**Required action**
Copy out every record exactly.

·····

/-! ### The reference product is the product modulo `X^256 + 1` (R150) -/

section
variable {A : Type} [CommRing A]

/-- `c[m]` of R150 for two sequences of `N` elements of a ring. -/
def convolutionSum (N : Nat) (F G : Nat → A) (m : Nat) : A :=
  ∑ i ∈ Finset.range N with i ≤ m ∧ m < i + N, F i * G (m - i)

theorem map_convolutionSum {B : Type} [CommRing B] (φ : A →+* B) (N : Nat) (F G : Nat → A) (m : Nat) :
    φ (convolutionSum N F G m) = convolutionSum N (fun i => φ (F i)) (fun i => φ (G i)) m := by
  simp only [convolutionSum, map_sum, map_mul]

/-- The convolution has the coefficients of the product. -/
theorem sum_convolutionSum (N : Nat) (F G : Nat → A) (x : A) :
    ∑ m ∈ Finset.range (N + N), convolutionSum N F G m * x ^ m =
      (∑ i ∈ Finset.range N, F i * x ^ i) * ∑ j ∈ Finset.range N, G j * x ^ j := by
  have row (i : Nat) (hi : i < N) : ∑ m ∈ Finset.range (N + N) with i ≤ m ∧ m < i + N, F i * G (m - i) * x ^ m =
      ∑ j ∈ Finset.range N, F i * x ^ i * (G j * x ^ j) := by
    have interval : (Finset.range (N + N)).filter (fun m => i ≤ m ∧ m < i + N) = Finset.Ico i (i + N) := by
      ext m; simp only [Finset.mem_filter, Finset.mem_range, Finset.mem_Ico]; omega
    rw [interval, Finset.sum_Ico_eq_sum_range, Nat.add_sub_cancel_left]
    refine Finset.sum_congr rfl fun j _ => ?_
    rw [Nat.add_sub_cancel_left]; ring
  calc ∑ m ∈ Finset.range (N + N), convolutionSum N F G m * x ^ m
      = ∑ m ∈ Finset.range (N + N), ∑ i ∈ Finset.range N, if i ≤ m ∧ m < i + N then F i * G (m - i) * x ^ m else 0 := by
        simp only [convolutionSum, Finset.sum_mul, Finset.sum_filter, ite_mul, zero_mul]
    _ = ∑ i ∈ Finset.range N, ∑ m ∈ Finset.range (N + N) with i ≤ m ∧ m < i + N, F i * G (m - i) * x ^ m := by
        rw [Finset.sum_comm]; simp only [Finset.sum_filter]
    _ = ∑ i ∈ Finset.range N, ∑ j ∈ Finset.range N, F i * x ^ i * (G j * x ^ j) :=
        Finset.sum_congr rfl fun i hi => row i (Finset.mem_range.1 hi)
    _ = _ := (Finset.sum_mul_sum ..).symm

/-- At a root of `X^N + 1` the upper half of the convolution is subtracted from the lower half. -/
theorem sum_convolutionSum_wrapped {N : Nat} (F G : Nat → A) {x : A} (hx : x ^ N = -1) :
    ∑ m ∈ Finset.range N, (convolutionSum N F G m - convolutionSum N F G (m + N)) * x ^ m =
      (∑ i ∈ Finset.range N, F i * x ^ i) * ∑ j ∈ Finset.range N, G j * x ^ j := by
  rw [← sum_convolutionSum, Finset.sum_range_add, ← Finset.sum_add_distrib]
  refine Finset.sum_congr rfl fun m _ => ?_
  rw [pow_add, hx, Nat.add_comm N m]; ring

end

theorem toZ_foldl_zadd {α : Type} (F : α → FieldElement) (l : List α) (c : FieldElement) :
    toZ (l.foldl (fun c i => zadd c (F i)) c) = toZ c + (l.map fun i => toZ (F i)).sum := by
  induction l generalizing c with
  | nil => simp
  | cons i l ih => rw [List.foldl_cons, ih, toZ_zadd, List.map_cons, List.sum_cons, add_assoc]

·····

**Answer**
/-! ### The reference product is the product modulo `X^256 + 1` (R150) -/

section
variable {A : Type} [CommRing A]

/-- `c[m]` of R150 for two sequences of `N` elements of a ring. -/
def convolutionSum (N : Nat) (F G : Nat → A) (m : Nat) : A :=
  ∑ i ∈ Finset.range N with i ≤ m ∧ m < i + N, F i * G (m - i)

theorem map_convolutionSum {B : Type} [CommRing B] (φ : A →+* B) (N : Nat) (F G : Nat → A) (m : Nat) :
    φ (convolutionSum N F G m) = convolutionSum N (fun i => φ (F i)) (fun i => φ (G i)) m := by
  simp only [convolutionSum, map_sum, map_mul]

/-- The convolution has the coefficients of the product. -/
theorem sum_convolutionSum (N : Nat) (F G : Nat → A) (x : A) :
    ∑ m ∈ Finset.range (N + N), convolutionSum N F G m * x ^ m =
      (∑ i ∈ Finset.range N, F i * x ^ i) * ∑ j ∈ Finset.range N, G j * x ^ j := by
  have row (i : Nat) (hi : i < N) : ∑ m ∈ Finset.range (N + N) with i ≤ m ∧ m < i + N, F i * G (m - i) * x ^ m =
      ∑ j ∈ Finset.range N, F i * x ^ i * (G j * x ^ j) := by
    have interval : (Finset.range (N + N)).filter (fun m => i ≤ m ∧ m < i + N) = Finset.Ico i (i + N) := by
      ext m; simp only [Finset.mem_filter, Finset.mem_range, Finset.mem_Ico]; omega
    rw [interval, Finset.sum_Ico_eq_sum_range, Nat.add_sub_cancel_left]
    refine Finset.sum_congr rfl fun j _ => ?_
    rw [Nat.add_sub_cancel_left]; ring
  calc ∑ m ∈ Finset.range (N + N), convolutionSum N F G m * x ^ m
      = ∑ m ∈ Finset.range (N + N), ∑ i ∈ Finset.range N, if i ≤ m ∧ m < i + N then F i * G (m - i) * x ^ m else 0 := by
        simp only [convolutionSum, Finset.sum_mul, Finset.sum_filter, ite_mul, zero_mul]
    _ = ∑ i ∈ Finset.range N, ∑ m ∈ Finset.range (N + N) with i ≤ m ∧ m < i + N, F i * G (m - i) * x ^ m := by
        rw [Finset.sum_comm]; simp only [Finset.sum_filter]
    _ = ∑ i ∈ Finset.range N, ∑ j ∈ Finset.range N, F i * x ^ i * (G j * x ^ j) :=
        Finset.sum_congr rfl fun i hi => row i (Finset.mem_range.1 hi)
    _ = _ := (Finset.sum_mul_sum ..).symm

/-- At a root of `X^N + 1` the upper half of the convolution is subtracted from the lower half. -/
theorem sum_convolutionSum_wrapped {N : Nat} (F G : Nat → A) {x : A} (hx : x ^ N = -1) :
    ∑ m ∈ Finset.range N, (convolutionSum N F G m - convolutionSum N F G (m + N)) * x ^ m =
      (∑ i ∈ Finset.range N, F i * x ^ i) * ∑ j ∈ Finset.range N, G j * x ^ j := by
  rw [← sum_convolutionSum, Finset.sum_range_add, ← Finset.sum_add_distrib]
  refine Finset.sum_congr rfl fun m _ => ?_
  rw [pow_add, hx, Nat.add_comm N m]; ring

end

theorem toZ_foldl_zadd {α : Type} (F : α → FieldElement) (l : List α) (c : FieldElement) :
    toZ (l.foldl (fun c i => zadd c (F i)) c) = toZ c + (l.map fun i => toZ (F i)).sum := by
  induction l generalizing c with
  | nil => simp
  | cons i l ih => rw [List.foldl_cons, ih, toZ_zadd, List.map_cons, List.sum_cons, add_assoc]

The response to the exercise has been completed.